Letters from Somnolescent February 6, 2024

SomnolCCSO and Reviving an Old, Dead Database Lookup Protocol

by mariteaux

On a whim about two weeks ago, I decided to finally start redoing the Somnolescent Gopher server. Gopher is such a throwback, nostalgic thing for me–it was one of the first things we got set up for Somnol right when we first got hosting all the way back in December 2018. Alas, the Gopher had not been touched since 2021, outdated and rather embarrassing for me, so I ripped it all out and got it reassembled. Still working on it, but I think it’s coming out absolutely killer. You can visit it at gopher://gopher.somnolescent.net if you have a capable client, or you can use this HTTP proxy link if you’re just looking at it in your browser.

While Gopher is highly neat, among the culty hipster retro tech geeks, it’s a known quantity. There’s new Gopher clients every year, and Gemini clients oftentimes double as Gopher clients thanks to the similarities of their protocols. Not so with the true subject of today’s post. Today’s topic has no modern server software support (before us, anyway), and accessing it is even tougher, practically requiring Windows 3.1 or a *nix box with Docker and the whole setup around that. I’ve spent the last week doing a deep, deep dive into a protocol so obscure, there’s less than ten servers for it still in existence. And we’re one of them now.

CCSO lookup in NCSA Mosaic
You’ll want to click on all the screenshots for full-size, since the text can get a little hard to read.

Say hello to SomnolCCSO, my friends. I’ll tell you how we made it happen and how you can try it out for yourself.

CCSO, ph, qi, chi, and balancing your chakras

The CSO nameserver provides an efficient database for the storage and retrieval of a variety of information over the Internet. Its primary use is for telephone and email directories, but it may be used to store any type of information.
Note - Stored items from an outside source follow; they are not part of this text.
-- ==== Sys2Proof/Certificates/Slice0/Obligations.lean ====
section
/-!
DEFINITION. The statements for the provers, each with the rules of the spec that it comes from. In the safe state no command acts but the
loss of VDD_AON, and one statement says so; every other statement speaks of a device outside it.
-/

open Sys2Proof Sys2Proof.Machine

/-- For every command and state, the step with the command at the front of the queue is its effect on the state with the queue's rest, and that
effect is always a next state: no command faults or is refused. On an empty queue (the model's choice, assumption 2) the device timebase
advances by 1 ns once it is locked, and stands before; in the safe state nothing else changes. -/
def Obligations.a_step_runs_the_command_in_front : Prop :=
  (∀ (s : State) (c : Instr) (q : List Instr), s.pending = c :: q → step s = exec c { s with pending := q }) ∧
  (∀ (s : State) (c : Instr), ∃ t, exec c s = .next t) ∧
  (∀ (s : State), s.pending = [] → s.on F.CPW_TB_STAT_LOCKED [] = false → step s = .next s) ∧
  (∀ (s : State), s.pending = [] → s.on F.CPW_TB_STAT_LOCKED [] = true → s.sealed = true →
    ∃ t, step s = .next t ∧ t.now = (s.now + 1) % 2 ^ 64 ∧ s.keeps t [⟨.CPW_TIME, []⟩] [] ∧ { t with regs := s.regs } = s) ∧
  (∀ (s : State), s.pending = [] → s.on F.CPW_TB_STAT_LOCKED [] = true → ∃ t, step s = .next t ∧ t.now = (s.now + 1) % 2 ^ 64)

/-- In the state after reset every clock enable is 0 and every domain Off, nothing is sealed or declared failed, the journal is empty with its
SEQ at 0, no event is raised or masked, the timebase is 0 and not locked, PRIO names A, B, the crystal and the recovered clock, no command
ring is enabled, no switch exists, and every memory of the Mules is empty and in canonical form. -/
def Obligations.registers_after_a_power_on_reset : Prop :=
  (∀ w < 8, State.reset.get F.CPW_CLKEN_EN [w] = 0) ∧
  (∀ d < 56, State.reset.get F.CPW_PD_STATE [d] = 0) ∧
  (State.reset.sealed = false ∧ State.reset.flt.failed = [] ∧ State.reset.faultN = false ∧ State.reset.journal = [] ∧ State.reset.get F.MGR_JNL_SEQ_SEQ [] = 0) ∧
  (∀ x ∈ [Trip.gsv, .cpw, .sec, .fab, .pmg, .dmg, .vst, .mgr, .glb, .port 5 0, .tile 3 1, .mule 7, .router 95, .ssl 2, .lsl 7],
    State.reset.rd x.stat = 0 ∧ State.reset.rd x.mask = 0 ∧ State.reset.rd x.int = 0) ∧
  (State.reset.now = 0 ∧ State.reset.on F.CPW_TB_STAT_LOCKED [] = false ∧ prioList (State.reset.get F.CPW_TB_CFG_PRIO []) = [0, 1, 3, 2]) ∧
  (State.reset.on F.MGR_MCR_CFG_EN [] = false ∧ (∀ v < 48, State.reset.get F.VST_STAT_STATE [v] = 0) ∧ (∀ t < 36, State.reset.get F.PT_CUT_CUT [t] = 0)) ∧
  (State.reset.memOk ∧ State.reset.mule.dmem = [] ∧ State.reset.mule.imem = [] ∧ State.reset.mule.stg = [] ∧ State.reset.pending = [])

/-- Outside the safe state, when the highest sensor reads 110 °C or more (two's complement, in degrees), TEMP_WARN is 1 and bit 0 of the GSV
triple is raised; nothing but the reading, the triple and messages changes: no part is declared failed, no counter counts, and the device is
not sealed. -/
def Obligations.temperature_warning : Prop :=
  ∀ (s : State) (sensor : Fin 16) (temp : Fin 256), s.sealed = false → 110 ≤ sext 8 temp.val →
    Runs (.tempWarn sensor temp) s (fun u => u.on F.GSV_STAT_TEMP_WARN [] = true ∧ u.get F.GSV_STAT_TEMP_MAX [] = temp.val ∧ u.get F.GSV_STAT_TEMP_SENSOR [] = sensor.val ∧
      s.raises u .gsv 0 ∧ u.sealed = false ∧ s.only u [⟨.GSV_STAT, []⟩] [.gsv])

/-- A permitted write of CPW_CLKEN changes a bit exactly where the table of R516 lets software change it so, and keeps every other bit as it
was; if a bit that it would change may not change, bit 6 of the CPW triple (CLKEN_REFUSED) is raised, and if none, no event is. Software may
turn PMG on and off, FAB on, and FAB off only while no trunk has EN = 1, and nothing else. -/
def Obligations.clock_enable_writes : Prop :=
  (∀ (s : State) (who : Init) (w : Fin 8) (v : W32), s.granted who true ⟨.CPW_CLKEN, [w.val]⟩ 4 →
    Runs (.clkenWrite who w v) s (fun u =>
      (∀ b < 32, u.clkEn (32 * w.val + b) = if s.clkMay (32 * w.val + b) (v.getLsbD b) = true then v.getLsbD b else s.clkEn (32 * w.val + b)) ∧
      ((∃ b ∈ List.range 32, s.clkMay (32 * w.val + b) (v.getLsbD b) = false ∧ s.clkEn (32 * w.val + b) ≠ v.getLsbD b) → s.raises u .cpw 6) ∧
      ((∀ b ∈ List.range 32, s.clkMay (32 * w.val + b) (v.getLsbD b) = true ∨ s.clkEn (32 * w.val + b) = v.getLsbD b) → s.only u [⟨.CPW_CLKEN, [w.val]⟩] []) ∧
      s.only u [⟨.CPW_CLKEN, [w.val]⟩] [.cpw])) ∧
  (∀ (s : State) (slot : Nat) (on : Bool), s.clkMay slot on = true ↔ slot = 200 ∨ (slot = 5 ∧ (on = true ∨ ∀ j < 18, s.on F.FAB_TRK_CFG_EN [j] = false)))

/-- For every state of a sealed, powered device in whose queue no loss of VDD_AON waits, and every step: the next state is sealed and powered
too, no such command waits in it, and nothing has changed but GSV_SEAL.MORE, GSV_STAT.SUP_OK, the device timebase, the queue, and the
answers sent: every other register, every table, memory, ledger entry and counter, the journal and the pins stay, and CAUSE keeps the first
cause. That the timebase runs on an empty queue is the model's choice (assumption 2). -/
def Obligations.the_safe_state_holds : Prop :=
  ∀ (s t : State), s.latched → s.cpw.aon = true → step s = .next t →
    t.latched ∧ t.cpw.aon = true ∧ t.safeN = true ∧ t.faultN = true ∧ t.get F.GSV_SEAL_CAUSE [] = s.get F.GSV_SEAL_CAUSE [] ∧
    t.get F.GSV_SEAL_DETAIL [] = s.get F.GSV_SEAL_DETAIL [] ∧ t.get F.GSV_SEAL_TIME [] = s.get F.GSV_SEAL_TIME [] ∧
    s.keeps t [⟨.GSV_SEAL, []⟩, ⟨.GSV_STAT, []⟩, ⟨.CPW_TIME, []⟩] [] ∧ { t with regs := s.regs, sent := s.sent, pending := s.pending } = s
Noel Hunter, FAQ for ph (CSO nameserver)

Take a step into the Wayback Machine with me. The year is 1988. The Soviet Union and the Iron Curtain were starting to disintegrate, the best-selling album of the year is George Michael’s Faith, and the Morris worm, written by one of the guys who later brought you “Hacker” “News”, has just been unleashed on a still rather isolated Internet. Tim-Berners Lee would start work on that whole World Wide Web thing, but there’d be no finished software for it until 1990. The Internet was still largely a computer geek and university thing.

The Computing and Communications Services Office at the University of Illinois needed a way for students to look up campuswide information (y’know, office hours and phone numbers, people’s names, email addresses, all that), but were unhappy with the choice of systems for doing information lookups. At the time, there were three potential candidates, the CSnet Nameserver and White Pages from Andrew University, and NetDB from Stanford. None met all of the CCSO’s requirements, and Steve Dorner, who’s better known for writing the Eudora email client, was tasked with amending CSnet, which was the closest to what they wanted.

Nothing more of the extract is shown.